License: MLT (MultiStream Edition)
Module Type: Alternate Ingester
Author: Diskover Data, Inc.
Overview
The Parquet Ingester exports Diskover scan metadata directly to Apache Parquet files instead of Elasticsearch. Apache Parquet is a columnar storage format that's become the standard for analytical workloads, offering excellent compression and query performance for large datasets.
This ingester is particularly valuable for organizations building unified data platforms. Rather than keeping file system metadata siloed in Elasticsearch, you can push it directly into your data lake or data warehouse alongside business, operational, and other enterprise data.
Why Use the Parquet Ingester?
Data Lake and Data Warehouse Integration: The primary use case for this ingester is feeding unstructured data metadata into enterprise data platforms. Diskover has a technical partnership with Snowflake, and this integration enables you to push file system metadata directly into the Snowflake ecosystem for unified analytics across structured and unstructured data.
Compliance and Audit: Store immutable records of file system state at specific points in time. Parquet files serve as point-in-time snapshots that satisfy regulatory retention requirements.
Cloud Analytics: Load Parquet files into serverless analytics services like AWS Athena, Google BigQuery, or Azure Synapse without provisioning infrastructure.
Important: Data stored via the Parquet ingester is not accessible through the Diskover Web UI. You'll query this data using analytics tools appropriate for your data platform.
Understanding Apache Parquet
Before diving into configuration, it helps to understand what makes Parquet well-suited for this use case.
Columnar vs Row Storage
Traditional file formats like CSV and JSON store data row by row. When you query such files, the system must read entire rows even if you only need a few columns. Parquet uses columnar storage, where values from each column are stored together.
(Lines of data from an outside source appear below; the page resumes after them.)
-- ==== Sys2Proof/Laws/PerInstr.lean ====
section
/-!
SUPPORT. Facts about every instruction as syntax, one lemma a constructor.
-/
namespace Sys2Proof.Laws.EncodedLength

/-- The encoding has the length R73 gives it, and a well-formed instruction is at most the longest command. -/
def Statement (i : Instr) : Prop :=
  (encode i).length = encodedLength i ∧ (WellFormed i = true → encodedLength i ≤ 2 + Config.maxLen)

theorem submit (payload : List Byte) : Statement (.submit payload) :=
  ⟨by simp [encode, cmdWord, cmdPayload, wordBytes, encodedLength]; omega,
    fun h => Nat.add_le_add_left (of_decide_eq_true h) 2⟩

theorem poll : Statement .poll :=
  ⟨rfl, fun _ => by simp [encodedLength, Config.maxLen]⟩

theorem lastFrame : Statement .lastFrame :=
  ⟨rfl, fun _ => by simp [encodedLength, Config.maxLen]⟩

theorem reservedOp0 (low : BitVec 12) : Statement (.reservedOp0 low) :=
  ⟨rfl, fun _ => by simp [encodedLength, Config.maxLen]⟩

theorem reservedOp4to7 (low : BitVec 14) : Statement (.reservedOp4to7 low) :=
  ⟨rfl, fun _ => by simp [encodedLength, Config.maxLen]⟩

theorem reservedOp8toF (low : BitVec 15) : Statement (.reservedOp8toF low) :=
  ⟨rfl, fun _ => by simp [encodedLength, Config.maxLen]⟩

theorem reservedPollLen (len : BitVec 12) : Statement (.reservedPollLen len) :=
  ⟨rfl, fun _ => by simp [encodedLength, Config.maxLen]⟩

theorem reservedLastFrameLen (len : BitVec 12) : Statement (.reservedLastFrameLen len) :=
  ⟨rfl, fun _ => by simp [encodedLength, Config.maxLen]⟩

theorem fsmSyncInSeekFirst : Statement .fsmSyncInSeekFirst :=
  ⟨rfl, fun _ => by simp [encodedLength, Config.maxLen]⟩

theorem fsmOtherInSeekFirst (b : Byte) : Statement (.fsmOtherInSeekFirst b) :=
  ⟨rfl, fun _ => by simp [encodedLength, Config.maxLen]⟩

theorem fsmSyncInSeekSecond : Statement .fsmSyncInSeekSecond :=
  ⟨rfl, fun _ => by simp [encodedLength, Config.maxLen]⟩

theorem fsmOtherInSeekSecond (b : Byte) : Statement (.fsmOtherInSeekSecond b) :=
  ⟨rfl, fun _ => by simp [encodedLength, Config.maxLen]⟩

theorem fsmBodyComplete : Statement .fsmBodyComplete :=
  ⟨rfl, fun _ => by simp [encodedLength, Config.maxLen]⟩

theorem fsmBodyIncomplete : Statement .fsmBodyIncomplete :=
  ⟨rfl, fun _ => by simp [encodedLength, Config.maxLen]⟩

end Sys2Proof.Laws.EncodedLength
end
This means analytical queries that aggregate or filter on specific columns can skip irrelevant data entirely.
For Diskover metadata, this is particularly efficient. A query like "sum all file sizes grouped by extension" only reads the size and extension columns, ignoring owner, mtime, paths, and other fields.
Storage Type | Best For | Diskover Example |
|---|---|---|
Row-based (CSV, JSON) | Transactional workloads, full-record access | Exporting individual file details |
Columnar (Parquet) | Analytical queries, aggregations | Storage reports by extension, owner analysis |
Compression
Parquet achieves excellent compression because similar values are stored together. A column containing file extensions will have many repeated values like "pdf", "docx", and "jpg"—these compress extremely well. Parquet supports multiple compression algorithms:
Algorithm | Compression Ratio | Speed | Use Case |
|---|---|---|---|
Snappy (default) | Good | Very fast | General purpose, balanced performance |
GZIP | Excellent | Slower | Long-term archival, storage optimization |
Zstd | Excellent | Fast | Modern alternative balancing ratio and speed |
The Parquet ingester uses PyArrow's default compression (Snappy), which provides a good balance for most use cases.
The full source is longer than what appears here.